- _WORK ORDER_
Given the listing below, the answer must be only the number of lines containing the string "outOff".

- _DATASET ENTRIES_
- Opening Delimiter -
/-- The unit's own state changed. -/
def updFio (f : FioSt → FioSt) (s : State) : State := { s with fio := f s.fio }

/-- The island's state changed. -/
def updIsland (f : IslandSt → IslandSt) (s : State) : State := updFio (fun x => { x with island := f x.island }) s

/-- Kettle sources 227 to 230 on the present values (R331, R339, R341, R344). -/
def fioSources (s : State) : State :=
  let err (e : Nat) : Bool := rdBit (O.POS_ENC_STATUS e) 0 s && rd (O.POS_ENC_MODE e) s != 0
  let s := setLive 227 (rd O.FIO_LINK_STATE s == 0 && rd O.FIO_EXPECT s == 1) 0 s
  let s := setLive 228 (rd O.FIO_SUPPLY s != 0) (rd O.FIO_SUPPLY s) s
  let s := setLive 229 (s.fio.faults != 0) s.fio.faults s
  setLive 230 (err 0 || err 1) (b2n (err 0) + 2 * b2n (err 1)) s

/-- CRC-16 of R148 over the low n bits of x, most significant first. -/
def crc16Bits (n x : Nat) : Nat :=
  (List.range n).foldl (fun c i => let c2 := c * 2 % 65536; if bit c 15 != bit x (n - 1 - i) then Nat.xor c2 0x1021 else c2) 0xFFFF

/-- The objects whose values the island holds, in the order of PARAM_ID (log entry 44: the spec gives no numbering). -/
def fioParams : List Nat :=
  [O.FIO_SAFE_LEVEL, O.FIO_DO_RETRY, O.FIO_DO_PAIR, O.FIO_SILENCE] ++ (List.range 16).map O.FIO_DI_DEBOUNCE ++ (List.range 16).map O.FIO_DI_TYPE
    ++ (List.range 16).map O.FIO_DI_INVERT ++ (List.range 8).map O.FIO_DO_OPENLOAD
    ++ (List.range 2).flatMap (fun e => [O.POS_ENC_MODE e, O.POS_ENC_FILTER e, O.POS_ENC_DIR e, O.POS_Z_MODE e])
    ++ [O.POS_SSI_BITS, O.POS_SSI_CLOCK, O.POS_SSI_MONO]
    ++ (List.range 2).flatMap (fun p => [O.POS_PRB_MODE p, O.POS_PRB_EDGE p, O.POS_PRB_SRC p, O.POS_PRB_FILTER p]) ++ [O.POS_PT_MODE]

/-- PARAM_ID of an object, if the island holds it. -/
def paramId (k : Nat) : Option Nat := (List.range fioParams.length).find? fun i => fioParams.getD i 0 == k

/-- The frame at S(n) has taken effect at the island: S(n) + 1.0 us has come (R332, R337). -/
def frameActs (s : State) : Bool := s.fio.island.sAt + us 1 ≤ s.tick

/-- The parameters at the island by number. -/
def paramsHeld (s : State) : List (Nat × Nat) :=
  match s.fio.island.parNew with
  | some p => if frameActs s then aset s.fio.island.params p.1 p.2 else s.fio.island.params
  | none => s.fio.island.params

/-- The DO field in force at the island (R337). -/
def doHeld (s : State) : Nat := if frameActs s then s.fio.island.doNew else s.fio.island.doCmd

/-- The island's copy of an object; its default before the first parameter cycle. -/
def islandParam (k : Nat) (s : State) : Nat :=
  match paramId k with | some i => (aget (paramsHeld s) i).getD (objDefault s.straps k) | none => rd k s

/-- CRC-16 of a parameter set, four bytes a value. -/
def paramCrc (v : List Nat) : Nat := crc16With 0x1021 0xFFFF (v.flatMap (beBytes 4))

/-- The die's own set. -/
def dieParams (s : State) : List Nat := fioParams.map fun k => rd k s

/-- The island's set. -/
def islandParams (s : State) : List Nat := fioParams.map fun k => islandParam k s

/-- Ticks that S(n) lies after F(n) (R328). -/
def linkDelay : Nat := min 8 (Config.made O.FIO_LINK_DELAY / 2500)

/-- A pair bit parallels output i (R338). -/
def paired (i : Nat) (s : State) : Bool := rdBit O.FIO_DO_PAIR (i / 2) s

/-- Level of output i by entries 4 to 7 of Table 13.5. -/
def dieLevel (i : Nat) (s : State) : Bool :=
  if s.saf.tripHeld && rdBit O.SAF_TRIP_DO i s then rdBit O.SAF_TRIP_LEVEL i s
  else if rd (O.FIO_DO_OWNER i) s == 1 then
    let st := rd O.LAW_STATE s
    let bound : Bool := (outBinds s).any fun b => b.1 == 3 && b.2.1 == i
    if st == 0 || st == 4 || !bound then rdBit O.FIO_SAFE_LEVEL i s else (aget s.law.doVal i).getD 0 == 1
  else rdBit O.FIO_DO_SET i s

/-- The DO field of a down frame (R337, R338). -/
def doField (s : State) : Nat := (List.range 8).foldl (fun a i => a + b2n (dieLevel (if paired i s then i / 2 * 2 else i) s) * 2 ^ i) 0

/-- L+ is MISSING or REVERSE (R341). -/
def supplyBad (s : State) : Bool := bit s.fio.island.flags 1 || bit s.fio.island.flags 2

/-- Output i is in its fault off-time (R339). -/
def outOff (i : Nat) (s : State) : Bool := (s.fio.island.off.getD i none).isSome || bit s.fio.island.hot i

/-- Output i of the island with its pair partner taken in, where paired at the island. -/
def withPair (f : Nat → Bool) (i : Nat) (s : State) : Bool := if bit (islandParam O.FIO_DO_PAIR s) (i / 2) then f (i / 2 * 2) || f (i / 2 * 2 + 1) else f i

/-- Level of output i at the ball (Table 13.5, R333); of a pair, DO2p decides (R338). -/
def outLevel (i : Nat) (s : State) : Bool :=
  let x := s.fio.island
  let j := if bit (islandParam O.FIO_DO_PAIR s) (i / 2) then i / 2 * 2 else i
  if !x.up || supplyBad s then false
  else if x.safe then x.leftSafe && bit (islandParam O.FIO_SAFE_LEVEL s) j
  else if withPair (fun j => outOff j s) i s then false
  else bit (doHeld s) j

/-- DO_STATE as the island sees it. -/
def outLevels (s : State) : Nat := (List.range 8).foldl (fun a i => a + b2n (outLevel i s) * 2 ^ i) 0

/-- OPEN of output i is live: found since the output was last switched on (R339). -/
def outOpen (i : Nat) (s : State) : Bool := bit s.fio.island.opn i && outLevel i s && islandParam (O.FIO_DO_OPENLOAD i) s == 1

/-- The outputs in OPEN. -/
def opensHeld (s : State) : Nat := (List.range 8).foldl (fun a i => a + b2n (outOpen i s) * 2 ^ i) 0

/-- A fault of output i is live (R339). -/
def outFault (i : Nat) (s : State) : Bool := outOff i s || outOpen i s

/-- DO_FAULT as the island sees it. -/
def outFaults (s : State) : Nat := (List.range 8).foldl (fun a i => a + b2n (outFault i s) * 2 ^ i) 0

/-- DI field: strainer outputs, inverted where set (R335). -/
def diField (s : State) : Nat :=
  (List.range 16).foldl (fun a i => a + b2n (bit s.fio.island.str i != (islandParam (O.FIO_DI_INVERT i) s == 1)) * 2 ^ i) 0

/-- An item is pending: a newer value replaces one not sent (R330). -/
def slotPend (id v : Nat) (s : State) : State := updIsland (fun x => { x with slots := aset x.slots id (low 32 v) }) s

/-- An item is still pending. -/
def slotWaits (id : Nat) (s : State) : Bool := (aget s.fio.island.slots id).isSome

/-- DO_DIAG item. -/
def doDiag (s : State) : Nat :=
  let short := (List.range 8).foldl (fun a i => a + b2n (s.fio.island.off.getD i none).isSome * 2 ^ i) 0
  short * 65536 + opensHeld s * 256 + s.fio.island.hot

/-- The items 10 to 14 at this instant; the island's temperature is free (log entry 3). -/
def rotItem (id : Nat) (s : State) : Nat × State :=
  match id with
  | 10 => (ofI 32 s.fio.island.mv, s)
  | 11 => let r := takeFree 16 s; (r.1, r.2)
  | 12 => (paramCrc (islandParams s), s)
  | 13 => (s.fio.island.silence, s)
  | _ => (doDiag s, s)

/-- The slot of a MAIN frame: the lowest pending item, else the next in turn (R330). -/
def takeSlot (s : State) : (Nat × Nat) × State :=
  match (List.range 10).find? fun id => (aget s.fio.island.slots id).isSome with
  | some id => ((id, (aget s.fio.island.slots id).getD 0), updIsland (fun x => { x with slots := adel x.slots id }) s)
  | none =>
    let id := s.fio.island.rot
    let r := rotItem id s
    ((id, r.1), updIsland (fun x => { x with rot := if id ≥ 14 then 10 else id + 1 }) r.2)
- Closing Delimiter -
- _PROBLEM SOLUTION_
3